The tool also completely ignores robots.txt and implements no per-domain rate limiting beyond the link-per-hostname cap. While the throttling prevents hammering single sites too hard, it's not respectful crawling by web standards. For large-scale operations, you risk getting IP-banned or causing server strain. There's no built-in proxy rotation or user-agent randomization, so defensive sites will detect and block you quickly. Ethically, this makes dcrawl a research tool, not something to point at production infrastructure without permission. You're also responsible for filtering out domains you shouldn't interact with—there's no built-in blocklist for honeypots or illegal content.

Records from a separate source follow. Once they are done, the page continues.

/-! ### Pulse outputs (R196 to R199) -/

/-- Replaces pulse output j. -/
def setPo (j : Nat) (x : PoSt) (s : Chip) : Chip := { s with pos := Table.set s.pos j x }

/-- Drives the pin of a pulse output. -/
def drivePo (j : Nat) (level : Bool) (s : Chip) : Chip := { s with pins := { s.pins with po := s.pins.po.set j level } }

/-- PERIOD of a pulse output in steps. -/
def Chip.poPeriod (s : Chip) (j : Nat) : Nat := s.fld (F.TIP_PO_PERIOD_LO_STEPS j) + 2 ^ 32 * s.fld (F.TIP_PO_PERIOD_HI_STEPS j)

/-- WIDTH in steps; below 64 acts as 64. -/
def Chip.poWidth (s : Chip) (j : Nat) : Nat := max 64 (s.fld (F.TIP_PO_CTL_WIDTH j))

/-- The schedule of an output is usable (R199). -/
def Chip.poUsable (s : Chip) (j : Nat) : Bool :=
  decide (s.fld (F.TIP_PO_TIME1_TIME j) ≤ 999999999)
    && !(s.flag (F.TIP_PO_CTL_PERIODIC j) && decide (s.poPeriod j ≤ s.poWidth j + 64))

/-- The start of pulse i in FTU (R196). -/
def Chip.poStart (s : Chip) (j i : Nat) : Int :=
  let sec := s.fld (F.TIP_PO_TIME2_TIME j) + 2 ^ 32 * s.fld (F.TIP_PO_TIME3_TIME j)
  let t0 := ofTime128 sec (s.fld (F.TIP_PO_TIME1_TIME j)) (bits (s.fld (F.TIP_PO_TIME0_TIME j)) 31 16)
  ((t0 / 16 * 16 + 16 * (if s.flag (F.TIP_PO_CTL_PERIODIC j) then i * s.poPeriod j else 0) : Nat) : Int)
    - 16 * sext 16 (s.fld (F.TIP_PO_DELAY_STEPS j))

/-- The first pulse whose start lies at or after a time. A once-only schedule has no pulse after pulse 0: 1 stands for none. -/
def Chip.poFirst (s : Chip) (j t : Nat) : Nat :=
  let a := s.poStart j 0
  if (t : Int) ≤ a then 0
  else if s.flag (F.TIP_PO_CTL_PERIODIC j) then ceilDiv ((t : Int) - a).toNat (16 * s.poPeriod j)
  else 1

/-- Pulses before number n are skipped: one occasion where any was left (R197, R198). -/
def skipTo (j n : Nat) (s : Chip) : Chip :=
  let x := s.po j
  if !x.live || n ≤ x.next then s
  else
    let live := s.flag (F.TIP_PO_CTL_PERIODIC j)
    raise EV.PO_MISSED ((setPo j { x with next := n, live := live } s).bump (F.TIP_PO_MISSED_COUNT j))

/-- A new schedule (R196, R197): it replaces the old one; a pulse in progress completes. -/
def newSchedule (j : Nat) (s : Chip) : Chip :=
  let x := s.po j
  let live := s.flag (F.TIP_PO_CTL_EN j) && s.poUsable j
  let s1 := setPo j { x with live := live, next := 0, fired := 0 } s
  let s2 := skipTo j (s.poFirst j (s.now + frameFtu)) s1
  if x.on.isSome then s2 else drivePo j (s.flag (F.TIP_PO_CTL_POL j)) s2

/-- A schedule has pulses left: the one pulse of a once-only schedule, or fewer than COUNT fired. -/
def Chip.poLeft (s : Chip) (j : Nat) : Bool :=
  let x := s.po j
  if s.flag (F.TIP_PO_CTL_PERIODIC j) then
    s.fld (F.TIP_PO_COUNT_COUNT j) == 0 || decide (x.fired < s.fld (F.TIP_PO_COUNT_COUNT j))
  else x.next == 0 && x.fired == 0

/-- PULSE_START (R196, R198): the next pulse of a running schedule is due. A standby fires nothing. -/
def pulseStart (j : Nat) (s : Chip) : Chip :=
  let x := s.po j
  let t := s.poStart j x.next
  if !s.domainUp 5 || s.standby || !x.live || !s.poLeft j || x.on.isSome || (s.now : Int) + 511 < t then s
  else
    let pol := s.flag (F.TIP_PO_CTL_POL j)
    let periodic := s.flag (F.TIP_PO_CTL_PERIODIC j)
    let count := s.fld (F.TIP_PO_COUNT_COUNT j)
    let done := periodic && count != 0 && decide (count ≤ x.fired + 1)
    let y : PoSt :=
      { on := some (pol, t.toNat + 16 * s.poWidth j), live := periodic && !done, next := x.next + 1, fired := x.fired + 1 }
    let s1 := (drivePo j (!pol) (setPo j y s)).bump (F.TIP_PO_FIRED_COUNT j)
    cond done (raise EV.PO_DONE) s1

/-- PULSE_END (R196): the pulse has reached its width; the pin takes the idle level of the schedule in force. -/
def pulseEndOut (j : Nat) (s : Chip) : Chip :=
  match (s.po j).on with
  | some (_, t) =>
    if t ≤ s.now + 511 then drivePo j (s.flag (F.TIP_PO_CTL_POL j)) (setPo j { s.po j with on := none } s) else s
  | none => s

/-- The output is driven from now on (R406): pulses that do not meet the lead of R197 are skipped. -/
def driveFrom (j : Nat) (s : Chip) : Chip := if s.poLeft j then skipTo j (s.poFirst j (s.now + frameFtu)) s else s

/-- The pulse outputs of a standby or of a device that ceases to be one at this tick (R397, R398, R404, R408): `old` is the chip
before the tick. -/
def trackPulses (old s : Chip) : Chip :=
  forN 8 (fun j s =>
    if s.standby then
      let s1 := drivePo j (s.flag (F.TIP_PO_CTL_POL j)) (setPo j { s.po j with on := none } s)
      if old.pair.lastMir = s.pair.lastMir then s1
      else setPo j { s1.po j with next := max (s1.po j).next (s1.poFirst j s.now) } s1
    else if old.standby then driveFrom j s
    else s) s

/-- PAIR_TAKEOVER (R406, R399): at the tick that ended the 32nd missed frame, or at the first one after a HANDOVER, a standby becomes the
active from the frame that the tick started. -/
def takeOver (s : Chip) : Chip :=
  if s.standby && s.pair.due then
    let c := min 65535 (max s.claim (s.fld F.PAIR_PARTNER_CLAIM) + 1)
    let s1 := (s.setFld F.PAIR_STAT_ROLE 1).setFlag F.PAIR_STAT_COLD (!s.flag F.PAIR_STAT_SYNC)
    let s2 := setClaim c { s1 with
      pair := { s1.pair with due := false }
      fb := { s1.fb with cur := s1.fb.cur.map fun a => { a with passive := false } } }
    raise EV.PAIR_TAKEOVER (forN 8 driveFrom (s2.bump F.PAIR_TAKEOVER_CNT_COUNT))
  else s

/-! ### FTO (R201) -/

/-- FTO_RISE: the network-time start of a frame whose index is a multiple of 2^DIV. A frame that a step entered after its start
has none (R19). -/
def ftoRise (s : Chip) : Chip :=
  if !s.rst.porst && !s.rst.supply && s.flag F.TIP_FTO_CTL_EN && s.clk.everLock && s.clk.counting && s.clk.cclk == 0
      && !(s.clk.steppedIn && decide (512 ≤ s.clk.residual))
      && frameIdx s.clk.frame % 2 ^ min 8 (s.fld F.TIP_FTO_CTL_DIV) == 0 then
    { s with pins := { s.pins with fto := true } }
  else s

/-- FTO_FALL: 1.6 µs after the start of the frame, or 2.4 µs at index 0 with SEC_MARK. -/
def ftoFall (s : Chip) : Chip :=
  let mark := s.flag F.TIP_FTO_CTL_SEC_MARK && frameIdx s.clk.frame == 0
  if (if mark then 1536 else 1024) ≤ s.clk.cclk then { s with pins := { s.pins with fto := false } } else s

/-! ### Commits and ticks -/

/-- A commit took effect (R183, R189 to R191, R194, R196, R199, R201). A channel whose selection of edges changes starts afresh; its edge count
runs on while its mode stands (DEDUCED, notes/assumptions/30). -/
def tipCommit (old s : Chip) : Chip :=
  let word := fun (a : Nat) => decide (fieldOf old.regs.active ⟨a, 0, 32, true⟩ ≠ fieldOf s.regs.active ⟨a, 0, 32, true⟩)
  let d := fun (f : Fld) => decide (old.fld f ≠ s.fld f)
  let s1 := forN 8 (fun n s =>
    if d (F.TIP_TI_CFG_EN n) || d (F.TIP_TI_CFG_PRESC n) then setTi n { s.ti n with count := 0 } s else s) s
  let s2 := forN 4 (fun k s =>
    let c := s.tip k
    let mode := d (F.TIP_CH_CTL_EN k) || d (F.TIP_CH_CTL_MODE k)
    if mode || d (F.TIP_CH_CTL_START k) || d (F.TIP_CH_CTL_STOP k) || d (F.TIP_CH_CTL_SEDGE k) || d (F.TIP_CH_CTL_PEDGE k) then
      setTip k (TipCh.restart { c with count := if mode then 0 else c.count } (s.clk.frame * frameFtu)) s
    else if word (0x60100 + 128 * k) || word (0x60104 + 128 * k) then setTip k c.noSet s
    else s) s1
  let s3 := forN 8 (fun j s =>
    if (List.range 11).any fun i => i != 8 && i != 9 && word (0x60400 + 64 * j + 4 * i) then newSchedule j s else s) s2
  let bad := fun (n : Nat) (p : Nat → Bool) => (List.range n).foldl (fun v i => v ||| place 1 i (b2n (p i))) 0
  let ch := bad 4 fun k => s3.flag (F.TIP_CH_CTL_EN k) && !s3.tipUsable k
  let po := bad 8 fun j => s3.flag (F.TIP_PO_CTL_EN j) && !s3.poUsable j
  let fresh := ch &&& (15 - s3.fld F.TIP_CFG_ERR_CH) != 0 || po &&& (255 - s3.fld F.TIP_CFG_ERR_PO) != 0
  let s4 := cond fresh (raise EV.TI_CFG_ERR) ((s3.setFld F.TIP_CFG_ERR_CH ch).setFld F.TIP_CFG_ERR_PO po)
  if s4.flag F.TIP_FTO_CTL_EN then s4 else { s4 with pins := { s4.pins with fto := false } }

Deduplication across multiple runs requires manual merging of output files. If you run dcrawl with different seeds, you'll get duplicate domains across files unless you post-process with sort -u. For one-off discovery tasks this is fine, but for continuous crawling operations, you'll want to pipe output into a database with unique constraints.

Verdict

Use if: You need a lightweight, fast tool for building domain lists from web crawling, you're conducting security research or reconnaissance where breadth matters more than depth, you want a single binary with zero dependencies that runs anywhere Go compiles, or you're starting from known seed URLs and want to discover connected domains across the web graph. It's perfect for building custom blocklists, initial recon phases, or academic web topology research. Skip if: You need to crawl JavaScript-heavy modern web applications comprehensively, you require production-grade features like robots.txt respect and polite rate-limiting, you want persistent state management across distributed crawlers, or you need rich metadata beyond just domain names. For ethical use, pair dcrawl with your own rate-limiting wrapper, proxy rotation, and filtering logic—the tool gives you speed and simplicity, but you're responsible for using it responsibly.